#### INPUT DATA
-- ==== Sys2Proof/Machine/Access.lean ====
section
/-! DEFINITION. Named updates of the state, one per group, and of the maps of functions, pairs, units, ports and jobs: every
operation changes the state through these. -/

namespace Sys2Proof.Machine

/-- Change the boot group. -/
def State.onBoot (s : State) (h : Boot → Boot) : State := { s with boot := h s.boot }
/-- Change the link group. -/
def State.onLink (s : State) (h : Link → Link) : State := { s with link := h s.link }
/-- Change the power group. -/
def State.onPower (s : State) (h : Power → Power) : State := { s with power := h s.power }
/-- Change the clocks group. -/
def State.onClocks (s : State) (h : Clocks → Clocks) : State := { s with clocks := h s.clocks }
/-- Change the regs group. -/
def State.onRegs (s : State) (h : Regs → Regs) : State := { s with regs := h s.regs }
/-- Change the engines group. -/
def State.onEngines (s : State) (h : Engines → Engines) : State := { s with engines := h s.engines }
/-- Change the medulla group. -/
def State.onMedulla (s : State) (h : Medulla → Medulla) : State := { s with medulla := h s.medulla }
/-- Change the entropy group. -/
def State.onEntropy (s : State) (h : Entropy → Entropy) : State := { s with entropy := h s.entropy }
/-- Change the flash group. -/
def State.onFlash (s : State) (h : Flash → Flash) : State := { s with flash := h s.flash }
/-- Change the counters group. -/
def State.onCounters (s : State) (h : Counters → Counters) : State := { s with counters := h s.counters }
/-- Change the log group. -/
def State.onLog (s : State) (h : Log → Log) : State := { s with log := h s.log }
/-- Change the spore group. -/
def State.onSpore (s : State) (h : Spore → Spore) : State := { s with spore := h s.spore }
/-- Change the reader group. -/
def State.onReader (s : State) (h : Reader → Reader) : State := { s with reader := h s.reader }
/-- Change the tag group. -/
def State.onTag (s : State) (h : Tag → Tag) : State := { s with tag := h s.tag }
/-- Change the update group. -/
def State.onUpdate (s : State) (h : Update → Update) : State := { s with update := h s.update }
/-- Change the tamper group. -/
def State.onTamper (s : State) (h : Tamper → Tamper) : State := { s with tamper := h s.tamper }
/-- Change the pinnas group. -/
def State.onPinnas (s : State) (h : Pinnas → Pinnas) : State := { s with pinnas := h s.pinnas }
/-- Change the health group. -/
def State.onHealth (s : State) (h : Health → Health) : State := { s with health := h s.health }

/-- Change the list of commands in flight. -/
def State.onJobs (s : State) (h : List Job → List Job) : State := { s with jobs := h s.jobs }
/-- Change the functions. -/
def State.onFns (s : State) (h : SMap Fn → SMap Fn) : State := { s with fns := h s.fns }
/-- Change the queue pairs. -/
def State.onPairs (s : State) (h : SMap Pair → SMap Pair) : State := { s with pairs := h s.pairs }
/-- Change the Turtis ports. -/
def State.onPorts (s : State) (h : SMap Port → SMap Port) : State := { s with ports := h s.ports }
/-- Change the count of free values taken. -/
def State.onFree (s : State) (h : Nat → Nat) : State := { s with free := h s.free }

/-- A function. -/
def fnOf (s : State) (f : FnId) : Fn := SMap.get {} s.fns f.toNat
/-- Change a function. -/
def onFn (s : State) (f : FnId) (h : Fn → Fn) : State := s.onFns (fun m => SMap.mod {} m f.toNat h)
/-- Key of a queue pair. -/
def pairKey (f : FnId) (q : PairId) : Nat := 4 * f.toNat + q.toNat
/-- A queue pair. -/
def pairOf (s : State) (f : FnId) (q : PairId) : Pair := SMap.get {} s.pairs (pairKey f q)
/-- Change a queue pair. -/
def onPair (s : State) (f : FnId) (q : PairId) (h : Pair → Pair) : State :=
  s.onPairs (fun m => SMap.mod {} m (pairKey f q) h)
/-- A Turtis port. -/
def portOf (s : State) (p : Fin 2) : Port := SMap.get {} s.ports p.val
/-- Change a Turtis port. -/
def onPort (s : State) (p : Fin 2) (h : Port → Port) : State := s.onPorts (fun m => SMap.mod {} m p.val h)
/-- A port that starts anew: what is kept over a boot stays, which are the counters of CHAIN_STATUS, the STRANGER minute and the roster mismatches
already logged (R684, R685, R710, R716). -/
def restartPort (x : Port) : Port :=
  { running := x.running, word := x.word, key := x.key, listen := 8, edge := x.edge, intrusionCount := x.intrusionCount, crcErrors := x.crcErrors,
    macFails := x.macFails, badPids := x.badPids, strangers := x.strangers, strangersSince := x.strangersSince, strangerAt := x.strangerAt,
    collisions := x.collisions, nbrs := (x.nbrs.filter (fun e => e.2.mismatch)).map (fun e => (e.1, { mismatch := true })) }

/-- Key of an instance: F0 to F255, I0 to I7, and the invocation instances. -/
def instKey : Inst → Nat
  | .f n => n.toNat
  | .i n => 256 + n.val
  | .inv u => 264 + u.val

/-- Key of a unit: fronds 0 to 63, Calyptra 64 and 65, slices 66 to 69, Pinna cores 70 to 77, entropy 78, wrap unit 79. -/
def unitKey : UnitRef → Nat
  | .frond n => n.val
  | .calyptra n => 64 + n.val
  | .slice n => 66 + n.val
  | .pinna n => 70 + n.val
  | .entropy => 78
  | .wrap => 79
/-- A unit of an engine. -/
def unitOf (s : State) (u : UnitRef) : UnitSt := SMap.get {} s.engines.units (unitKey u)
/-- Change a unit. -/
def onUnit (s : State) (u : UnitRef) (h : UnitSt → UnitSt) : State :=
  s.onEngines (fun e => { e with units := SMap.mod {} e.units (unitKey u) h })

/-- A Pinna execution unit. -/
def pinnaOf (s : State) (u : Fin 8) : Pinna := SMap.get {} s.pinnas.units u.val
/-- Change the Pinna execution unit of a number. -/
def onPinnaNat (s : State) (u : Nat) (h : Pinna → Pinna) : State :=
  s.onPinnas (fun p => { p with units := SMap.mod {} p.units u h })
/-- Change a Pinna execution unit. -/
def onPinna (s : State) (u : Fin 8) (h : Pinna → Pinna) : State := onPinnaNat s u.val h

/-- Whether a job is the command of a function, pair, tag and issuer. -/
def Job.isFor (j : Job) (c : Cmd) : Bool := j.cmd.fn == c.fn && j.cmd.q == c.q && j.cmd.tag == c.tag && j.cmd.issuer == c.issuer
/-- The command in flight with an entry's function, pair, tag and issuer. -/
def jobOf (s : State) (c : Cmd) : Option Job := s.jobs.find? (·.isFor c)
/-- Change that command. -/
def onJob (s : State) (c : Cmd) (h : Job → Job) : State := s.onJobs (·.map (fun j => if j.isFor c then h j else j))
/-- Take it out of flight. -/
def dropJob (s : State) (c : Cmd) : State := s.onJobs (·.filter (fun j => !j.isFor c))
/-- The job running on a unit. -/
def jobOn (s : State) (u : UnitRef) : Option Job := s.jobs.find? (fun j => j.stage == .running u)

/-- The word of the Spore store (Table 15.1). -/
def sporeWord (s : State) (w : Nat) : U64 := SMap.get 0 s.spore.words w
/-- Write a word of the Spore store: a whole write clears an ECC fault of the word (R628). -/
def setSpore (s : State) (w : Nat) (v : U64) : State :=
  s.onSpore (fun p => { p with words := SMap.set 0 p.words w v, bad := p.bad.filter (· != w) })

/-- Host memory of a function: an address key. -/
def hostKey (f : FnId) (a : Nat) : Nat := f.toNat * 2 ^ 64 + a % 2 ^ 64
/-- How many of `n` bytes at an address lie below 2^64; the rest go on at address 0 of the same function (log entry 80). -/
def belowTop (a n : Nat) : Nat := min n (2 ^ 64 - a % 2 ^ 64)
/-- `n` bytes of a function's host memory (R177: only with its own Requester ID). -/
def hostRead (s : State) (f : FnId) (a n : Nat) : Bytes :=
  Memory.read 0 s.link.hostMem (hostKey f a) (belowTop a n) ++ Memory.read 0 s.link.hostMem (hostKey f 0) (n - belowTop a n)
/-- A posted write to a function's host memory (R886). -/
def hostWrite (s : State) (f : FnId) (a : Nat) (bs : Bytes) : State :=
  let k := belowTop a bs.length
  s.onLink (fun l => { l with hostMem := Memory.write 0 (Memory.write 0 l.hostMem (hostKey f a) (bs.take k)) (hostKey f 0) (bs.drop k) })

/-- Take the next free value (log entry 2). -/
def takeFree (s : State) : U64 × State := (Config.freeValue s.free, s.onFree (· + 1))

end Sys2Proof.Machine
end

#### PROBLEM TO SOLVE
Working from the material above, retype exactly the lines from the one with "def State.onPinnas (s" through the one with "Change a Turtis port. -/", both included, and only those lines.

#### ANSWER SPACE
def State.onPinnas (s : State) (h : Pinnas → Pinnas) : State := { s with pinnas := h s.pinnas }
/-- Change the health group. -/
def State.onHealth (s : State) (h : Health → Health) : State := { s with health := h s.health }

/-- Change the list of commands in flight. -/
def State.onJobs (s : State) (h : List Job → List Job) : State := { s with jobs := h s.jobs }
/-- Change the functions. -/
def State.onFns (s : State) (h : SMap Fn → SMap Fn) : State := { s with fns := h s.fns }
/-- Change the queue pairs. -/
def State.onPairs (s : State) (h : SMap Pair → SMap Pair) : State := { s with pairs := h s.pairs }
/-- Change the Turtis ports. -/
def State.onPorts (s : State) (h : SMap Port → SMap Port) : State := { s with ports := h s.ports }
/-- Change the count of free values taken. -/
def State.onFree (s : State) (h : Nat → Nat) : State := { s with free := h s.free }

/-- A function. -/
def fnOf (s : State) (f : FnId) : Fn := SMap.get {} s.fns f.toNat
/-- Change a function. -/
def onFn (s : State) (f : FnId) (h : Fn → Fn) : State := s.onFns (fun m => SMap.mod {} m f.toNat h)
/-- Key of a queue pair. -/
def pairKey (f : FnId) (q : PairId) : Nat := 4 * f.toNat + q.toNat
/-- A queue pair. -/
def pairOf (s : State) (f : FnId) (q : PairId) : Pair := SMap.get {} s.pairs (pairKey f q)
/-- Change a queue pair. -/
def onPair (s : State) (f : FnId) (q : PairId) (h : Pair → Pair) : State :=
  s.onPairs (fun m => SMap.mod {} m (pairKey f q) h)
/-- A Turtis port. -/
def portOf (s : State) (p : Fin 2) : Port := SMap.get {} s.ports p.val
/-- Change a Turtis port. -/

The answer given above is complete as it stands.